If belief in God = belief that there is more to things than meets the eye, and then we start to read quantum physics, which confirms the breaking of the Newtonian delusion that most persons believe in, we resolve the conflict, and become the same as the simple minded theist, one in our belief that there is more to life than meets the eye, and in this we are part of the same club, apart from using different koanic metaphors.
Erm... no. It doesn't work like that. You don't get to fill in the gaps with nonsense which science hasn't yet covered. I've already talked a great deal about quantum physics before and specifically addressed to my fellow members here to be wary of those who make wild claims about knowing how it all works, what it means, and what beliefs it purportedly supports. This is "God of the gaps" syndrome all over again...
For those not familiar with it, it is basically the assumption that, as God runs out of places to "hide", according to theologians He must precisely be the missing pieces of the puzzle... until, of course, science finds those pieces and they turn out to be something more mundane.
But let's continue...
Newtonian delusion? LOL! Seriously? Newtonian laws may go out the window in the quantum realm but they are still applicable to the macro. Moreover, conscious observation does not determine the outcome of the double slit experiment, as you, and others like Thomas Campbell, seem to imply. For starters, "observation" in scientific circles really means making a measurement, and it doesn't take a genius to figure out that measuring something, especially at such a small scale, will inevitably effect upon its original state. Read books like Brian cox's "The Quantum Universe" to have those quantum theory myths dispelled, my friend. Also, look up Heisenberg's Uncertainty Principle and how it all relates.
And if you think that God had something to do with the universe coming into being, think again about the absurdity of this proposition and the infinite regress you imply. The universe is the product of quantum fermentation, so to speak, and did not require the aid of a Creator.

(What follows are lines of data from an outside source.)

-- ==== Sys2Proof/Machine/Barriers.lean ====
section
/-! DEFINITION. Named barriers and gang barriers (R130 to R135, R224, R225). -/

namespace Sys2Proof.Machine

/-- An arrival at a named barrier with count `n` (Table 6.2). -/
def Bar.arrive (b : Bar) (n : Nat) : Bar :=
  let e := if b.collecting then b.exp else n
  let a := if b.collecting then b.arr + 1 else 1
  if a == e then { b with gen := (b.gen + 1) % 65536, collecting := false, arr := 0 }
  else { b with collecting := true, exp := e, arr := a }

/-- An arrival of a group at a gang barrier; `live` is the count LIVE, and `n` is none for `zr` (R224). -/
def GangBar.arrive (b : GangBar) (glin : Nat) (n : Option Nat) (live : Nat) : GangBar :=
  let b := if b.collecting then b else { b with collecting := true, exp := n.getD 0, live := n.isNone, arr := [] }
  let b := { b with arr := tset b.arr glin (tgetD b.arr glin 0 + 1) }
  if b.live then b.settle live else if b.total == b.exp then b.complete else b

/-- The arrival of a strand of group `g` (R131, R224). -/
def barArrive (g : GroupKey) (gang : Bool) (num : Nat) (n : Option Nat) (s : State) : State :=
  match s.group g with
  | none => s
  | some x =>
    if gang then
      let o := x.ownerKey g
      let live := s.gangThreads o
      { s with gangs := tmod s.gangs o fun y => { y with bars := lmod y.bars num (·.arrive g.glin n live) } }
    else s.modGroup g fun y => { y with bars := lmod y.bars num (·.arrive (n.getD y.size)) }

/-- Whether the strand goes on from its region-start point at the barrier word that made its token (R135). -/
def Strand.tokenHere (x : Strand) : Option Token :=
  if x.again then x.rgn.tok else none

/-- Waiting for a generation, or going on at once where it has completed (R131, R132). `wf` says whether the word waits at all. -/
def barWait (k : StrandKey) (x : Strand) (fb wf gang : Bool) (num gen : Nat) : Exec Unit := fun s =>
  if wf && s.barGen k.grp gang num == gen then
    .ok ((), issuePend { Pend.blank s.nextId k x fb 1 with kind := .bar gang num gen } { s with nextId := s.nextId + 1 })
  else .ok ((), s.modStrand k (·.advance 1))

/-- A barrier word that arrives: BARV and GBARV, or BWAIT and GBAR, which also wait (R132, R225). `lim` is the greatest count, `ok` what
the field and the group must satisfy (R130, R225). The arrival is a release at core or cluster scope (Table 12.8). -/
def barArrival (fb wf gang : Bool) (a : RegNo) (num lim : Nat) (ok : Bool) : Exec Unit := do
  let v ← readWord { cls := 8, rsv := !ok, a := some { n := a, acc := .int } }
  let n := v32 v.a
  check (a == 126#7 || (decide (1 ≤ n) && decide (n ≤ lim))) .irsv
  if wf then flagRoom v.x fb
  holdForBar v.k
  holdForRelease v.k (if gang then 2 else 1) false
  let s ← get
  let gen := s.barGen v.k.grp gang num
  act (barArrive v.k.grp gang num (if a == 126#7 then none else some n))
  act (commitAt v.k (v.x.cpc, v.x.pc) (some ⟨gang, num, gen⟩))
  act wakeBars
  barWait v.k v.x fb wf gang num gen

/-- A barrier word. Where the strand goes on at the word that made its token, it only waits for the token's generation, and reads and checks
nothing again (R135). -/
def barrierWord (fb wf gang : Bool) (a : RegNo) (num lim : Nat) (ok : Bool) : Exec Unit := do
  let (k, x) ← curStrand
  match x.tokenHere with
  | some t =>
    if wf then flagRoom x fb
    barWait k x fb wf gang num t.gen
  | none => barArrival fb wf gang a num lim ok

/-- BARRIERS of the current launch (R130). -/
def State.curBarriers (s : State) : Nat :=
  match s.launch s.cur.grp.launch with
  | some l => l.rc.barriers
  | none => 0

/-- Whether the current group belongs to a gang (R225). -/
def State.curGang (s : State) : Bool :=
  match s.group s.cur.grp with
  | some g => g.gang
  | none => false

def namedWord (fb wf : Bool) (a : RegNo) (im : BitVec 7) (s : State) : Exec Unit :=
  barrierWord fb wf false a im.toNat 4096 (decide (im.toNat < s.curBarriers))

def gangWord (fb wf : Bool) (a : RegNo) (im : BitVec 7) (s : State) : Exec Unit :=
  barrierWord fb wf true a im.toNat 131072 (decide (im.toNat < 8) && s.curGang)

def execBwait (fb : Bool) (a : RegNo) (im : BitVec 7) (s : State) : Host.Outcome State Fault Refusal :=
  runWord s.cur (namedWord fb true a im s) s
def execBarv (a : RegNo) (im : BitVec 7) (s : State) : Host.Outcome State Fault Refusal :=
  runWord s.cur (namedWord false false a im s) s
def execGbar (fb : Bool) (a : RegNo) (im : BitVec 7) (s : State) : Host.Outcome State Fault Refusal :=
  runWord s.cur (gangWord fb true a im s) s
def execGbarv (a : RegNo) (im : BitVec 7) (s : State) : Host.Outcome State Fault Refusal :=
  runWord s.cur (gangWord false false a im s) s

/-- GEN, PHASE and ARR of a barrier, packed (R132). -/
def Bar.query (b : Bar) : Nat := b.gen * 65536 + b2n b.collecting * 32768 + b.arr % 4096

def execBqryBarrier (d : RegNo) (im : BitVec 7) (s : State) : Host.Outcome State Fault Refusal :=
  runWord s.cur (valueWord { cls := 8, rsv := !decide (im.toNat < s.curBarriers), out := some (d, 1) } fun v =>
    ret1 n32Tag (BitVec.ofNat 32 ((s.group v.k.grp).map (fun g => (lget g.bars im.toNat Bar.zero).query) |>.getD 0))) s

end Sys2Proof.Machine
end

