-- ==== Sys2Proof/Machine/Fabric.lean ====
section
/-! DEFINITION. Class 0xD, second part: multicasts, collectives and exchanges, the reduction arithmetic and the layout maps of
exchanges (R358 to R380). -/

namespace Sys2Proof.Machine

/-! ## MCST (R358 to R361) -/

/-- Entry `i` of a multicast list (Table 17.3). -/
structure McstEnt where
  va : Nat
  m : Nat
  d : Nat
  strm : Nat
  rsv : Bool

def mcstEnt (l : List Byte) (i : Nat) : McstEnt :=
  let a := fieldAt l (16 + 16 * i) 8
  let b := fieldAt l (24 + 16 * i) 8
  ⟨bitsOf a 56 0, bitsOf b 19 0, bitsOf b 22 20, bitsOf b 26 23, bitsOf a 63 57 != 0 || bitsOf b 63 27 != 0⟩

/-- Whether a multicast list of `n` bytes to each destination is one that R359 admits. -/
def mcstListOk (l : List Byte) (n : Nat) : Bool :=
  let c := fieldAt l 0 4
  decide (1 ≤ c) && decide (c ≤ 16) && fieldAt l 4 4 == 0 && fieldAt l 8 8 == 0 &&
    (List.range c).all fun i => !(mcstEnt l i).rsv && decide ((mcstEnt l i).va % 65536 + n ≤ 65536)

/-- The transfers to entry `i`: a reducing store goes element by element. -/
def mcstMoves (src : End) (n op : Nat) (s : State) (i : Nat) (e : McstEnt) : List Move :=
  let dst := End.mem .glob e.va e.m e.d e.strm
  if op == 0 then s.cutMoves i src dst n n
  else (List.range (n / 4)).map fun j => ⟨i, src.shift (4 * j), dst.shift (4 * j), 4, none, false⟩

/-- The bytes of a multicast list that its COUNT covers, read whole; they may cross a page. -/
def readList (w : Who) (va : Nat) : Exec RecRead := do
  let h ← readRecord w va 64 64
  let c := fieldAt h.bytes 0 4
  let n := if decide (1 ≤ c) && decide (c ≤ 16) then (16 + 16 * c + 63) / 64 else 1
  let t ← readRuns w (va57 (va + 64)) (n - 1)
  pure ⟨h.bytes ++ t.bytes, h.sc || t.sc, h.evs ++ t.evs⟩

/-- The element tags that a reducing multicast takes (R359). -/
def mcstTagOk (op : Nat) (t : Tag) : Bool :=
  match op with
  | 1 => t == 1#5 || t == 2#5
  | 2 => t == 3#5
  | _ => true

def execMcst (fb : Bool) (d : RegNo) (sl : BitVec 5) (o : BitVec 2) (s : State) : Host.Outcome State Fault Refusal :=
  runWord s.cur (do
    let v ← readWord { cls := 13, rsv := o == 3#2, d := some { n := d, w := 4 } }
    let img ← slotRec v.k sl.toNat
    let w ← who v.k v.x
    let op := o.toNat
    let tg := fun i => vtag (v.d.drop i)
    let int := fun t => Accept.ok .int 0 t
    check ((d == 126#7 || (int (tg 0) && int (tg 1) && tg 2 == 13#5 && tg 3 == 14#5)) &&
      (img == 0#256 || mcstTagOk op (bufRec img).etag)) .ftag
    let i := v32 v.d
    let n := v32 (v.d.drop 1)
    check (decide (1 ≤ n) && decide (n ≤ 4096) && (op == 0 || n % 4 == 0)) .irsv
    let s0 ← get
    let r := bufRec img
    let at_ := some (sl.toNat, i)
    checkAt (img != 0#256 && (r.seg == .core || r.seg == .clus || r.seg == .loft || r.seg == .chip) &&
      s0.usable w.g.die w.d w.l.rc r.seg r.epmod) .aseg at_
    match spanFault w r i n r.pr true true with
    | some c => trapWith { cause := c, slot := at_ }
    | none => do
      let r0 ← readList w (va57 (v64 (v.d.drop 2)))
      let l := r0.bytes
      if !mcstListOk l n then trapWith { cause := .irsv, evs := r0.evs }
      r0.log w.l.ctx
      let s1 ← get
      let es := (List.range (fieldAt l 0 4)).map (mcstEnt l)
      let va := r.form i 0
      let src := memEnd w r.seg va r.epmod r.epdie r.ostrm
      let _ ← submitWord w fb 1 6 true true fun id =>
        { Item.blank id w.g.die w.l.ctx w.k (.mcst op) with
          regions := memRegions w r.seg va n r.epmod r.epdie false ++ es.map fun e => ⟨.glob e.m e.d, e.va, e.va + n, true⟩
          total := n
          moves := ((List.range es.length).zip es).flatMap fun e => mcstMoves src n op s1 e.1 e.2 }
      pure ()) s

/-! ## Reduction (R367) -/

/-- The exponent that an f32 block agrees on. -/
def blockExp (vs : List FVal) : Int :=
  let tops := vs.filterMap fun v => match v with
    | .fin _ m e => if m == 0 then none else some (Mag.top ⟨m, e, false⟩)
    | _ => none
  match tops with
  | [] => -149
  | t :: l => l.foldl max t

/-- One position of an f32 block over the ranks. -/
def reducePos (qt : Int) (vs : List FVal) : FRes :=
  let mixed := vs.contains (.inf false) && vs.contains (.inf true)
  if vs.any (·.isNan) || mixed then f32.nanRes (mixed || vs.any (·.isSig))
  else if vs.contains (.inf false) then (f32.infCode, noLog)
  else if vs.contains (.inf true) then (f32.signed true f32.infCode, noLog)
  else
    let t := vs.foldl (fun (a : Int) v => match v with
      | .fin n m e =>
        let r : Int := Mag.round ⟨m, e, false⟩ .rn n qt
        if n then a - r else a + r
      | _ => a) 0
    let sat := decide ((2 : Int) ^ 63 ≤ t.natAbs)
    let m := if sat then 2 ^ 63 - 1 else t.natAbs
    if m == 0 then (0, noLog)
    else
      let r := f32.enc .rn (decide (t < 0)) ⟨m, qt, false⟩
      (r.1, { r.2 with ovfl := r.2.ovfl || sat })

def joinLogs (l : List Log) : Log := ⟨l.any (·.invl), l.any (·.divz), l.any (·.ovfl), l.any (·.unfl)⟩

/-- The 4-byte elements of a run of bytes. -/
def words4 (l : List Byte) : List Nat := (List.range (l.length / 4)).map fun i => fieldAt l (4 * i) 4

/-- One block of at most 256 f32 elements, one list for each rank. -/
def reduceBlock (rs : List (List Nat)) : List FRes :=
  let n := (rs.headD []).length
  let vs := rs.map fun l => l.map f32.dec
  let qt := blockExp vs.flatten - 43
  (List.range n).map fun p => reducePos qt (vs.map fun l => lget l p (.fin false 0 0))

/-- The sum of the ranks' bytes of a chunk that starts at a multiple of 256 elements: f32 in blocks, or i32 (R367). -/
def reduceBytes (dt : Nat) (rs : List (List Byte)) : List Byte × Log :=
  let ws := rs.map words4
  let n := (ws.headD []).length
  if dt == 0 then
    let r := (List.range ((n + 255) / 256)).flatMap fun b => reduceBlock (ws.map fun l => (l.drop (256 * b)).take 256)
    (r.flatMap fun e => toBytes 4 e.1, joinLogs (r.map (·.2)))
  else
    ((List.range n).flatMap fun p => toBytes 4 ((ws.map fun l => lget l p 0).sum), {})

/-! ## The shape of a collective (R365) -/

def CommDesc.none : CommDesc := ⟨false, false, 0, 0, 0, 0, 0, 0, 0⟩
def State.comm (s : State) (die n : Nat) : CommDesc := tgetD (s.die die).comms n CommDesc.none

def dtBytes (dt : Nat) : Nat := if dt == 2 then 1 else 4

/-- Bytes of COUNT elements. -/
def Coll.bytes (c : Coll) : Nat := c.count * dtBytes c.dt

/-- Bytes of the whole operation over `n` ranks. -/
def Coll.opBytes (c : Coll) (n : Nat) : Nat :=
  match c.op with
  | 0 | 3 => c.bytes
  | 1 | 2 => n * c.bytes
  | _ => 0

/-- Bytes that SRC of a rank holds, and that DST receives (R365). -/
def Coll.srcBytes (c : Coll) (n rank : Nat) : Nat :=
  match c.op with
  | 0 | 2 => c.bytes
  | 1 => n * c.bytes
  | 3 => if rank == c.root then c.bytes else 0
  | _ => 0
def Coll.dstBytes (c : Coll) (n : Nat) : Nat :=
  match c.op with
  | 0 | 1 | 3 => c.bytes
  | 2 => n * c.bytes
  | _ => 0

/-- The part of bytes `lo` to `hi` − 1 of the operation that a rank brings: first byte of the operation and length. -/
def Coll.brings (c : Coll) (rank lo hi : Nat) : Nat × Nat :=
  match c.op with
  | 0 | 1 => (lo, hi - lo)
  | 2 => (max lo (rank * c.bytes), min hi ((rank + 1) * c.bytes) - max lo (rank * c.bytes))
  | 3 => (lo, if rank == c.root then hi - lo else 0)
  | _ => (lo, 0)

/-- The part that a rank receives. -/
def Coll.takes (c : Coll) (rank lo hi : Nat) : Nat × Nat :=
  match c.op with
  | 1 => (max lo (rank * c.bytes), min hi ((rank + 1) * c.bytes) - max lo (rank * c.bytes))
  | 4 => (lo, 0)
  | _ => (lo, hi - lo)

/-- Where byte `o` of the operation stands in a rank's SRC, and in its DST. -/
def Coll.srcAt (c : Coll) (rank o : Nat) : Nat := c.src + (if c.op == 2 then o - rank * c.bytes else o)
def Coll.dstAt (c : Coll) (rank o : Nat) : Nat := c.dst + (if c.op == 1 then o - rank * c.bytes else o)

/-- The size of a chunk (Table 17.5). -/
def Coll.chunk (c : Coll) : Nat := 2 ^ (if c.clog == 0 then 16 else c.clog)

/-! ## COLL (R363, R364) -/

/-- The first page of a range that a translation does not map as memory of the segment with the permission, with its malformed
entries (R364, R378). -/
def rangeFault (w : Who) (wr : Bool) : List Move → Exec Unit
  | [] => pure ()
  | m :: l => do
    match m.src with
    | .mem seg va _ ep _ => do
      let t ← xlateE w.d va
      let s ← get
      match t with
      | .error e => trapWith { cause := .aprm, va := va, errs := e }
      | .ok p =>
        if !p.permits (if wr then .write else .read) || !s.segAgrees w.g.die w.d.yard seg ep p then trapWith { cause := .aprm, va := va }
    | _ => pure ()
    rangeFault w wr l

/-- A range of chip memory must be mapped at issue. -/
def chipRange (w : Who) (va n : Nat) (wr : Bool) : Exec Unit := do
  let s ← get
  rangeFault w wr (s.cutMoves 0 (.mem .chip va 0 0 0) (.pat []) n n)

/-- Whether a communicator number is one that the context may use on a die (R364, R378). -/
def State.commOk (s : State) (w : Who) (n : Nat) : Bool := (s.comm w.g.die n).valid && (s.comm w.g.die n).ctxid == w.l.ctx

/-- The card of COLL (Table 17.5), and whether R364 admits it; `hok` says that its handle is usable. -/
structure CollCard where
  op : Nat
  dt : Nat
  comm : Nat
  tok : Bool
  hnd : Bool
  scope : Nat
  prio : Nat
  count : Nat
  src : Nat
  dst : Nat
  handle : Nat
  root : Nat
  clog : Nat
  rsv : Bool

def collCard (c : List TVal) : CollCard :=
  let w := fun i => v32 (c.drop i)
  { op := bitsOf (w 0) 3 0, dt := bitsOf (w 0) 7 4, comm := bitsOf (w 0) 15 8, tok := bitOf (w 0) 16, hnd := bitOf (w 0) 17,
    scope := bitsOf (w 0) 22 20, prio := bitsOf (w 0) 26 24, count := w 1, src := va57 (v64 (c.drop 2)), dst := va57 (v64 (c.drop 4)),
    handle := bitsOf (w 6) 6 0, root := bitsOf (w 6) 27 8, clog := bitsOf (w 7) 4 0,
    rsv := bitsOf (w 0) 19 18 != 0 || bitOf (w 0) 23 || bitsOf (w 0) 31 27 != 0 || bitsOf (v64 (c.drop 2)) 63 57 != 0 ||
      bitsOf (v64 (c.drop 4)) 63 57 != 0 || bitOf (w 6) 7 || bitsOf (w 6) 31 28 != 0 || bitsOf (w 7) 31 5 != 0 }
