-- ==== Sys2Proof/Machine/Replication.lean ====
section
/-! DEFINITION. The replication unit's own events: update packets on their way, slots, lag, eviction, counter wraps, rejoins and line
repair (R306 to R327, R342). -/

namespace Sys2Proof.Machine

/-! ## Applying received packets (R311, R312) -/

/-- Nanoseconds of a number of cycles. -/
def nsOfCycles (n : Nat) : Nat := n * 4 / 5

/-- The update a packet carries for one line (R312): it wins by a stale stamp, or by the greater pair of WSEQ and rank. -/
def resolveLine (die : Nat) (p : Packet) (line : Nat) (b : List Byte) (s : State) : State :=
  let t := s.stampOf die line
  let sep := (s.repl die).sep
  if t.sep != sep || decide (t.wseq < p.wseq) || (p.wseq == t.wseq && decide (t.rank < p.src)) then
    writeStamped die line b ⟨p.wseq, p.src, sep⟩ s
  else s

/-- Whether a packet is of the present epochs (R311, first condition). -/
def State.epochOk (s : State) (die : Nat) (p : Packet) : Bool := p.epoch == s.epoch && p.sep == (s.repl die).sep

/-- Whether a member may apply a packet (R311). A null slot asks only for its turn. -/
def State.applicable (s : State) (die : Nat) (p : Packet) : Bool :=
  let r := s.repl die
  if p.null then p.gs == r.gseq
  else
    s.epochOk die p && p.sq == lget r.applied p.src 0 + 1 &&
      ((List.range 8).all fun k => k == p.src || decide (lget p.dep k 0 ≤ lget r.applied k 0)) && (!p.strong || p.gs == r.gseq)

/-- Applying a packet (R311). -/
def applyPacket (die : Nat) (p : Packet) (s : State) : State :=
  if p.null then s.modRepl die fun r => { r with gseq := r.gseq + 1 }
  else
    let s := s.modRepl die fun r => { r with clock := max r.clock p.wseq }
    let s := p.lines.foldl (fun s l => resolveLine die p l.1 l.2 s) s
    s.modRepl die fun r =>
      { r with applied := lset r.applied p.src p.sq, gseq := if p.strong then r.gseq + 1 else r.gseq }

/-- A die applies what it can: its own updates, and packets of its paddock in any order (R311); the fuel is the paddock's size. -/
def settlePaddock (die : Nat) : Nat → State → State
  | 0, s => runUpds die s
  | fuel + 1, s =>
    let s := runUpds die s
    match (s.repl die).paddock.find? (s.applicable die) with
    | none => s
    | some p =>
      settlePaddock die fuel (applyPacket die p (s.modRepl die fun r => { r with paddock := dropFirst (· == p) r.paddock }))

def settleDie (die : Nat) (s : State) : State := settlePaddock die (s.repl die).paddock.length s

/-! ## Acknowledgements and RSYNC (R307, R316) -/

/-- Whether every other member has acknowledged each update of a die up to SEQ `sq`. -/
def State.ackedTo (s : State) (die sq : Nat) : Bool :=
  (s.others die).all fun d => (lget (s.repl die).outLog d []).all fun p => decide (sq < p.sq)

/-- The RSYNCs of a die that no member holds up any longer are ready. -/
def wakeRsyncs (die : Nat) (s : State) : State :=
  { s with pend := s.pend.map fun (p : Pend) =>
      match p.kind with
      | .rsync d sq => if d == die && s.ackedTo die sq then { p with kind := .ready } else p
      | _ => p }

/-! ## Lag (R321, R326) -/

/-- Packets of source `k` that die `d` has not applied. -/
def State.unapplied (s : State) (d k : Nat) : List Packet :=
  (lget (s.repl k).outLog d []).filter fun p => decide (lget (s.repl d).applied k 0 < p.sq)

/-- The oldest wait at a die, in cycles, from the issue of the update: those that their own die has still to apply wait too (R321). -/
def State.oldestWait (s : State) (d : Nat) : Nat :=
  let own := (s.repl d).upds.map (·.since)
  let rest := (s.others d).flatMap fun k => (s.unapplied d k).map (·.since) ++ (s.repl k).upds.map (·.since)
  (own ++ rest).foldl (fun m t => max m (s.cycle - t)) 0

Suppose alien beings seeded our universe to evolve complexity. They, too, would have to have evolved their own complexity to become as incredibly advanced to the point of creating an entire universe. The same would also have to be logically applied to the so-called explanation that God created the universe. It is not an explanation. Rather, it is a copout and it only aggravates the origin of the cosmos conundrum. You might as well say, regardless of the absurdity, that reality is the work of magic. Who or what created the creator? If a God created the universe, then he must be extremely slow, because, it took Him billions of years to build atoms and the heavier elements that would eventuate the right chemistry leading up to our existence (Seventh Day Adventists, hide). If He is all-powerful, or omnipotent as the pious describe Him, why did He not manifest the complexity of reality that we see today on the first day of creation?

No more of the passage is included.